* _Exercise details_
Lines to return, exactly: from the line with "LD_ST_VX (R145). -/" to the line with "simp [State.setReg_reg]" in the entries below, both included.

* _Records for this exercise_
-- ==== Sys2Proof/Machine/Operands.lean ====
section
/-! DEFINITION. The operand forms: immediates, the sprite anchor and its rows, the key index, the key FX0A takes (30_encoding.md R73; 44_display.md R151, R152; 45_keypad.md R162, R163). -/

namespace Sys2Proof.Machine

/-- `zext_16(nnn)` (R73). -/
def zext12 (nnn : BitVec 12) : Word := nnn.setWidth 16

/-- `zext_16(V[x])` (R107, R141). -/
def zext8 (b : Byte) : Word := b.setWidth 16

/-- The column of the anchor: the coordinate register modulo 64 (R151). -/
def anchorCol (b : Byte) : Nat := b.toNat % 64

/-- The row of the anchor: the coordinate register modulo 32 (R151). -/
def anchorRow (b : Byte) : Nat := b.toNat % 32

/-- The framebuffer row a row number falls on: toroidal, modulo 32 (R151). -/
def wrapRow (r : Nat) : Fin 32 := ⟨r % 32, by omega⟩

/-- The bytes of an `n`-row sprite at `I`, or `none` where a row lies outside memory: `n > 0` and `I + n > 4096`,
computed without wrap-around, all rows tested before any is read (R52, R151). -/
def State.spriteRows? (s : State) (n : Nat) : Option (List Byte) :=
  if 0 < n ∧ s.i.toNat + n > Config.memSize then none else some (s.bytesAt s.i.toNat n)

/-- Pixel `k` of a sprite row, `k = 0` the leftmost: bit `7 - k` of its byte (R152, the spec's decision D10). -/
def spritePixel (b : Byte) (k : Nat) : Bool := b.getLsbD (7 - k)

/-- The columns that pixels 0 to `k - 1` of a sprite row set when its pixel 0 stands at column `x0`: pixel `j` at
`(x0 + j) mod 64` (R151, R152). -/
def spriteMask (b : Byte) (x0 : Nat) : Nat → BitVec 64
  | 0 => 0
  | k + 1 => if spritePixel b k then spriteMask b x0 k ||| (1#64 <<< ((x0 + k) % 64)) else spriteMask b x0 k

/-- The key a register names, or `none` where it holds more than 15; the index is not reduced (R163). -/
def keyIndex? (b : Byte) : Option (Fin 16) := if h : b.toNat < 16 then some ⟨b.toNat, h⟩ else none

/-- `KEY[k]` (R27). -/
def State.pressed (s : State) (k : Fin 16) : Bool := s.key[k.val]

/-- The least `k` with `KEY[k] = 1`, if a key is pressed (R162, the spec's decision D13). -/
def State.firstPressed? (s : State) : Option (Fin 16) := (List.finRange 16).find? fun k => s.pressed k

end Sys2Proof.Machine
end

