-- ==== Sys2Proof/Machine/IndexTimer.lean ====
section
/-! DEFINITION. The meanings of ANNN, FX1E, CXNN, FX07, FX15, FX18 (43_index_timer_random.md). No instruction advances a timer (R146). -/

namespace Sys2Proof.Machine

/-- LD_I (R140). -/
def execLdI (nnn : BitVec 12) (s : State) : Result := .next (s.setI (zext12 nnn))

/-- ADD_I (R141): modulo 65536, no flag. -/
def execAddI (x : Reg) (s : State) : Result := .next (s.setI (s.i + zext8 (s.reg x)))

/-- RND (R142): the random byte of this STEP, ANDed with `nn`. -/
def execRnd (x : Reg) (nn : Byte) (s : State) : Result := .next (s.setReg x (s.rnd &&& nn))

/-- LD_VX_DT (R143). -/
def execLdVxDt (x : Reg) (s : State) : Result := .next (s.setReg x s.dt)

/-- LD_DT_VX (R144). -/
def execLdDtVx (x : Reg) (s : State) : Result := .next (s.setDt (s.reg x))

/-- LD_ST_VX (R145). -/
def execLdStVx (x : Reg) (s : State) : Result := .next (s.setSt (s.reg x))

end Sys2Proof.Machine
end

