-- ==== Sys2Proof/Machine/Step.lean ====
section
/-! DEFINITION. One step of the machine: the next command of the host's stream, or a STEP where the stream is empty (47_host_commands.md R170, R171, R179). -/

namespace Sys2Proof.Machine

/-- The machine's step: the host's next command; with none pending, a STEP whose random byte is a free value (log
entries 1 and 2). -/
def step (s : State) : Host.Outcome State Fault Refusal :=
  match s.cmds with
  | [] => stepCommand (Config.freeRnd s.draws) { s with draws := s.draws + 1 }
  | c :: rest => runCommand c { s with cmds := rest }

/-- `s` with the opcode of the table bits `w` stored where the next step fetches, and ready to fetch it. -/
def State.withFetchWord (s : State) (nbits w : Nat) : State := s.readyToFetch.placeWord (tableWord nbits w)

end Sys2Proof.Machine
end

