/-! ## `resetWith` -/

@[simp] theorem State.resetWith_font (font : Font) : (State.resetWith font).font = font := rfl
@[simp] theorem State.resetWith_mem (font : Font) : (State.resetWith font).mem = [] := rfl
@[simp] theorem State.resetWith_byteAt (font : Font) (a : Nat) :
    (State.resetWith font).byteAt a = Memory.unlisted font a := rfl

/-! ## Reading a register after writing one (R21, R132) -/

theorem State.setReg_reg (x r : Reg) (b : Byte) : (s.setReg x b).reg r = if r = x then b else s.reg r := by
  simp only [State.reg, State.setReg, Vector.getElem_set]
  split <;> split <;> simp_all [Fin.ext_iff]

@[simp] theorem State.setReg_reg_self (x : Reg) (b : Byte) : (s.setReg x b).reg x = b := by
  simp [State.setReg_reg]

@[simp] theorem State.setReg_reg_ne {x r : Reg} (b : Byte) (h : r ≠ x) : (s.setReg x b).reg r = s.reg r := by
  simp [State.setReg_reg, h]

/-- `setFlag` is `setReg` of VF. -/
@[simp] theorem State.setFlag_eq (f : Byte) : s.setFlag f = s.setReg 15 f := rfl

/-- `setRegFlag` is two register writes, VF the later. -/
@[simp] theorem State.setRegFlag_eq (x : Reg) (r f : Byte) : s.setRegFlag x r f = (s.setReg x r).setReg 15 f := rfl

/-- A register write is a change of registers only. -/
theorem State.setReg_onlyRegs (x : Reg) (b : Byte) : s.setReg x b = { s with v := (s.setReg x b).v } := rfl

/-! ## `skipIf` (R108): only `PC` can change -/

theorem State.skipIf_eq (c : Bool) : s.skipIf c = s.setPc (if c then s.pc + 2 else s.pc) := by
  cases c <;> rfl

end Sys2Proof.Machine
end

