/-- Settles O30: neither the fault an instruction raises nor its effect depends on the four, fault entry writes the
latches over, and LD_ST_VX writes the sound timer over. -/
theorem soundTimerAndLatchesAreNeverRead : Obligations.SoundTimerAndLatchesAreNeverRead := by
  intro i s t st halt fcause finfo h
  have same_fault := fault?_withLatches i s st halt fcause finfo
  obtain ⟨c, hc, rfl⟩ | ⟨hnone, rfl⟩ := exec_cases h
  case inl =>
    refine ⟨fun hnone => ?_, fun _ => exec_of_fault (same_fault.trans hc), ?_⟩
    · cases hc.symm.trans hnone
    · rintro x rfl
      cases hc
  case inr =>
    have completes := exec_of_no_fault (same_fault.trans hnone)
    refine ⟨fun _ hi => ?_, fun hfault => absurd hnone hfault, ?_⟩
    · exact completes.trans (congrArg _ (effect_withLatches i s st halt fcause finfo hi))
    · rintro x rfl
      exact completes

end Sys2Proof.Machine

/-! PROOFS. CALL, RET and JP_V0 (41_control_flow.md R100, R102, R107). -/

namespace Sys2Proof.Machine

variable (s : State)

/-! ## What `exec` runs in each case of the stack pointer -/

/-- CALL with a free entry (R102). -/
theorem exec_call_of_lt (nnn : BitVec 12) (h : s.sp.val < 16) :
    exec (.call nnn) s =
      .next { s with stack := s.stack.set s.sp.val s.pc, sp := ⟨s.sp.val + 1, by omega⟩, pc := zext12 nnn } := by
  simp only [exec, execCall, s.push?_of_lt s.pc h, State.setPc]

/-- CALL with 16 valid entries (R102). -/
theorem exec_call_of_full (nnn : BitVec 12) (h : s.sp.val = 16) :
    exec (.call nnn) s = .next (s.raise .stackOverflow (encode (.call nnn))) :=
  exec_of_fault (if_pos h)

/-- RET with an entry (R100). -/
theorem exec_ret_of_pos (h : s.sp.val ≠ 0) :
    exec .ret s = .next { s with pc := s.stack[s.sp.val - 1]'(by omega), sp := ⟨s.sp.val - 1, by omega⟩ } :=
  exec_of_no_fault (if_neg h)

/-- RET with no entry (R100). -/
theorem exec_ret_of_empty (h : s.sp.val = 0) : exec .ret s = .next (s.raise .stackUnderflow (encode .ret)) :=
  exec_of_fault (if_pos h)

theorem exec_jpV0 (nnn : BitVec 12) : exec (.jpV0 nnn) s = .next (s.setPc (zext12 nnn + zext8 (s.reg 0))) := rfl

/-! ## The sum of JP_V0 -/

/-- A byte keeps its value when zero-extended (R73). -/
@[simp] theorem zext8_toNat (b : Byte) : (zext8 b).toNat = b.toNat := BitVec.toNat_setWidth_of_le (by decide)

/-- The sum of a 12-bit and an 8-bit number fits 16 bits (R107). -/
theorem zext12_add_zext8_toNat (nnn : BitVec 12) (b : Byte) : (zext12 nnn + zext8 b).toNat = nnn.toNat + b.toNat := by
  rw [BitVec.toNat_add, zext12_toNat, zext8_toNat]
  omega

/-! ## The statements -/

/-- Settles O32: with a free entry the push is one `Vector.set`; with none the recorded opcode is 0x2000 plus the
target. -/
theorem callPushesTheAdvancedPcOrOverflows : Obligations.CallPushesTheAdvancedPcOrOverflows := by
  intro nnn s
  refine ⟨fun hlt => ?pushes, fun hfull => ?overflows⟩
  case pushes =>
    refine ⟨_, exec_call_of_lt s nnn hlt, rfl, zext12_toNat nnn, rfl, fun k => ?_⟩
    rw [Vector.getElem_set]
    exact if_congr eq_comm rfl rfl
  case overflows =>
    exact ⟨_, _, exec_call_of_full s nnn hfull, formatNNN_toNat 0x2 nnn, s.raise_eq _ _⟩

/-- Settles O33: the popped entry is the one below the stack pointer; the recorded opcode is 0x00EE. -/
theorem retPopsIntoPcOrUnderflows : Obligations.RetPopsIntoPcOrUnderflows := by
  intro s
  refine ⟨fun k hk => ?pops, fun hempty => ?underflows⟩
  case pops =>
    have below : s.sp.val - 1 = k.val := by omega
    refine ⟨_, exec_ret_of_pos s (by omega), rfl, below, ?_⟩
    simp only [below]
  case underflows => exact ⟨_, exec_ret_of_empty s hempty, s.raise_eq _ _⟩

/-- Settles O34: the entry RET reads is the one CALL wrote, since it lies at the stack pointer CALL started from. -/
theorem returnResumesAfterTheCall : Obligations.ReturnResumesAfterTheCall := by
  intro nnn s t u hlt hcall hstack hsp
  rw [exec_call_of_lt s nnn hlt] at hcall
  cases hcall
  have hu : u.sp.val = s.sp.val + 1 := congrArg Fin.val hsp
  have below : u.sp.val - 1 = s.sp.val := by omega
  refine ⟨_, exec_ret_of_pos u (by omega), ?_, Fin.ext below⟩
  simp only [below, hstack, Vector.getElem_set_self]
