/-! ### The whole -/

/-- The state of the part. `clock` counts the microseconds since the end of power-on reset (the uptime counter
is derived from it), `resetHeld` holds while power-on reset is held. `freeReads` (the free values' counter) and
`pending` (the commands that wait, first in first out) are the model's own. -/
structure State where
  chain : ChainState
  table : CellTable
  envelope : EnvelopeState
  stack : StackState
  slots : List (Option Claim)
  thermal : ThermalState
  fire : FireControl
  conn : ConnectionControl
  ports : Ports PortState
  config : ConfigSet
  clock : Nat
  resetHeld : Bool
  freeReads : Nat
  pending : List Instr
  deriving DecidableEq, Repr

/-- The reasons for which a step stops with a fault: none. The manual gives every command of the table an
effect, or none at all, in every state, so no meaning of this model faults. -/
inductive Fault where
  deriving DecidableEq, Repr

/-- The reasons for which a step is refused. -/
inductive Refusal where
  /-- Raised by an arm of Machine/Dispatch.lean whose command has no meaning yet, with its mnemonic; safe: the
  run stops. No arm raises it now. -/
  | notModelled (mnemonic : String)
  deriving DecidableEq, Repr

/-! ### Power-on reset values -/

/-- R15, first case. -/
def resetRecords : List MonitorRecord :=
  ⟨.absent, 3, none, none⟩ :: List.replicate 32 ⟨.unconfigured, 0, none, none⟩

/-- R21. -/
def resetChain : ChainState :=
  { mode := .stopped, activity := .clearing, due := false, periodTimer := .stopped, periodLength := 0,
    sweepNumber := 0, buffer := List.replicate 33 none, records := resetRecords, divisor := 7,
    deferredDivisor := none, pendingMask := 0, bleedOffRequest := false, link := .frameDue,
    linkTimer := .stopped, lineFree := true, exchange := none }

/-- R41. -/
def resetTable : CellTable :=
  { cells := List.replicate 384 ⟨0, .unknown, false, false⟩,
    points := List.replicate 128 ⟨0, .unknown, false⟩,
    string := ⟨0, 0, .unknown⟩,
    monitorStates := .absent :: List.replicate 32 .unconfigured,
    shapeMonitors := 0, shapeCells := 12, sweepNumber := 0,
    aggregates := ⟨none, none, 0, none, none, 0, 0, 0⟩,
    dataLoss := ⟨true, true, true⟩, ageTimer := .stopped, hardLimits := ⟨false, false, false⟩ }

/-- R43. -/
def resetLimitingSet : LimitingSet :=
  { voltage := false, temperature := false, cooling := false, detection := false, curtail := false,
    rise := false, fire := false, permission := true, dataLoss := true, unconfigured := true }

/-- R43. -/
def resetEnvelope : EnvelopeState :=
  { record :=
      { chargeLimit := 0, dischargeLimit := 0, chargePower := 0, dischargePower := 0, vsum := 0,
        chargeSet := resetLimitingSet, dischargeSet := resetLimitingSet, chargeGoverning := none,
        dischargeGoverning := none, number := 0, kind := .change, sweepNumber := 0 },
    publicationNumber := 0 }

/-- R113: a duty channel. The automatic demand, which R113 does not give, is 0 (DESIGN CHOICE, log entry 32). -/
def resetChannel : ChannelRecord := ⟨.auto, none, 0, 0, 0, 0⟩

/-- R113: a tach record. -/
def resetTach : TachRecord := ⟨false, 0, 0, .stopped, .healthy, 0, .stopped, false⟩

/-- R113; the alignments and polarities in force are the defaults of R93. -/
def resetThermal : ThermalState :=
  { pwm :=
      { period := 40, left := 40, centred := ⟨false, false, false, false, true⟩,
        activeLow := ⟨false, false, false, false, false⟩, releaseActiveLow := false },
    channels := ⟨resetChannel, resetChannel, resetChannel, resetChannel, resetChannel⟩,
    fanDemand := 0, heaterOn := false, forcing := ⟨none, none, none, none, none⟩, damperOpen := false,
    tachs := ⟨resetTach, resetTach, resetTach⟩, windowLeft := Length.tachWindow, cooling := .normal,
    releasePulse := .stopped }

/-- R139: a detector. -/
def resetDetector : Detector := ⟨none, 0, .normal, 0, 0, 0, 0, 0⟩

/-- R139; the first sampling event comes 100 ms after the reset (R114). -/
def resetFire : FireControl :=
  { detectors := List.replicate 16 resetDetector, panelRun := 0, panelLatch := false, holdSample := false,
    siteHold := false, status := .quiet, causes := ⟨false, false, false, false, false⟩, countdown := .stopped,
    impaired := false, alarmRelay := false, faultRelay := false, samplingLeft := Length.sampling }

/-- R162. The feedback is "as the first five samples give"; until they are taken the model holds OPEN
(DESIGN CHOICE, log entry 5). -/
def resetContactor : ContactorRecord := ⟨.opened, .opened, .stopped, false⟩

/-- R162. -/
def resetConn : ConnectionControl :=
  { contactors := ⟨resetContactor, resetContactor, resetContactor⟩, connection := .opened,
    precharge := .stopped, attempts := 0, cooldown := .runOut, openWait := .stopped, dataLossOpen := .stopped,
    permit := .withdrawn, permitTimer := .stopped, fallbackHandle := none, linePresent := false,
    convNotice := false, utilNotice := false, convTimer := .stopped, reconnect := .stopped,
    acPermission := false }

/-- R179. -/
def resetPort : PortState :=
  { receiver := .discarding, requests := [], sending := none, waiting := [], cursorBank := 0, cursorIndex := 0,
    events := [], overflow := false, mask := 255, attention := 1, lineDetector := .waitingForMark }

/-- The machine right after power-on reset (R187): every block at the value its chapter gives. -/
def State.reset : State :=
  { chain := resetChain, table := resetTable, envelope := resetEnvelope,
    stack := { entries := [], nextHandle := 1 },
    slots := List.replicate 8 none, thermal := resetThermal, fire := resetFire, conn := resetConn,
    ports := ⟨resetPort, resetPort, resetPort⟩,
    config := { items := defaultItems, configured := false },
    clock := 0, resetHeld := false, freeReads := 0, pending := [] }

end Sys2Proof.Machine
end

* _Completed exercise_
/-- LD_ST_VX (R145). -/
def execLdStVx (x : Reg) (s : State) : Result := .next (s.setSt (s.reg x))

end Sys2Proof.Machine
end

-- ==== Sys2Proof/Machine/Step.lean ====
section
/-! DEFINITION. One step of the machine: the next command of the host's stream, or a STEP where the stream is empty (47_host_commands.md R170, R171, R179). -/

namespace Sys2Proof.Machine

/-- The machine's step: the host's next command; with none pending, a STEP whose random byte is a free value (log
entries 1 and 2). -/
def step (s : State) : Host.Outcome State Fault Refusal :=
  match s.cmds with
  | [] => stepCommand (Config.freeRnd s.draws) { s with draws := s.draws + 1 }
  | c :: rest => runCommand c { s with cmds := rest }

/-- `s` with the opcode of the table bits `w` stored where the next step fetches, and ready to fetch it. -/
def State.withFetchWord (s : State) (nbits w : Nat) : State := s.readyToFetch.placeWord (tableWord nbits w)

end Sys2Proof.Machine
end

/-! ## `resetWith` -/

@[simp] theorem State.resetWith_font (font : Font) : (State.resetWith font).font = font := rfl
@[simp] theorem State.resetWith_mem (font : Font) : (State.resetWith font).mem = [] := rfl
@[simp] theorem State.resetWith_byteAt (font : Font) (a : Nat) :
    (State.resetWith font).byteAt a = Memory.unlisted font a := rfl

/-! ## Reading a register after writing one (R21, R132) -/

theorem State.setReg_reg (x r : Reg) (b : Byte) : (s.setReg x b).reg r = if r = x then b else s.reg r := by
  simp only [State.reg, State.setReg, Vector.getElem_set]
  split <;> split <;> simp_all [Fin.ext_iff]

@[simp] theorem State.setReg_reg_self (x : Reg) (b : Byte) : (s.setReg x b).reg x = b := by
  simp [State.setReg_reg]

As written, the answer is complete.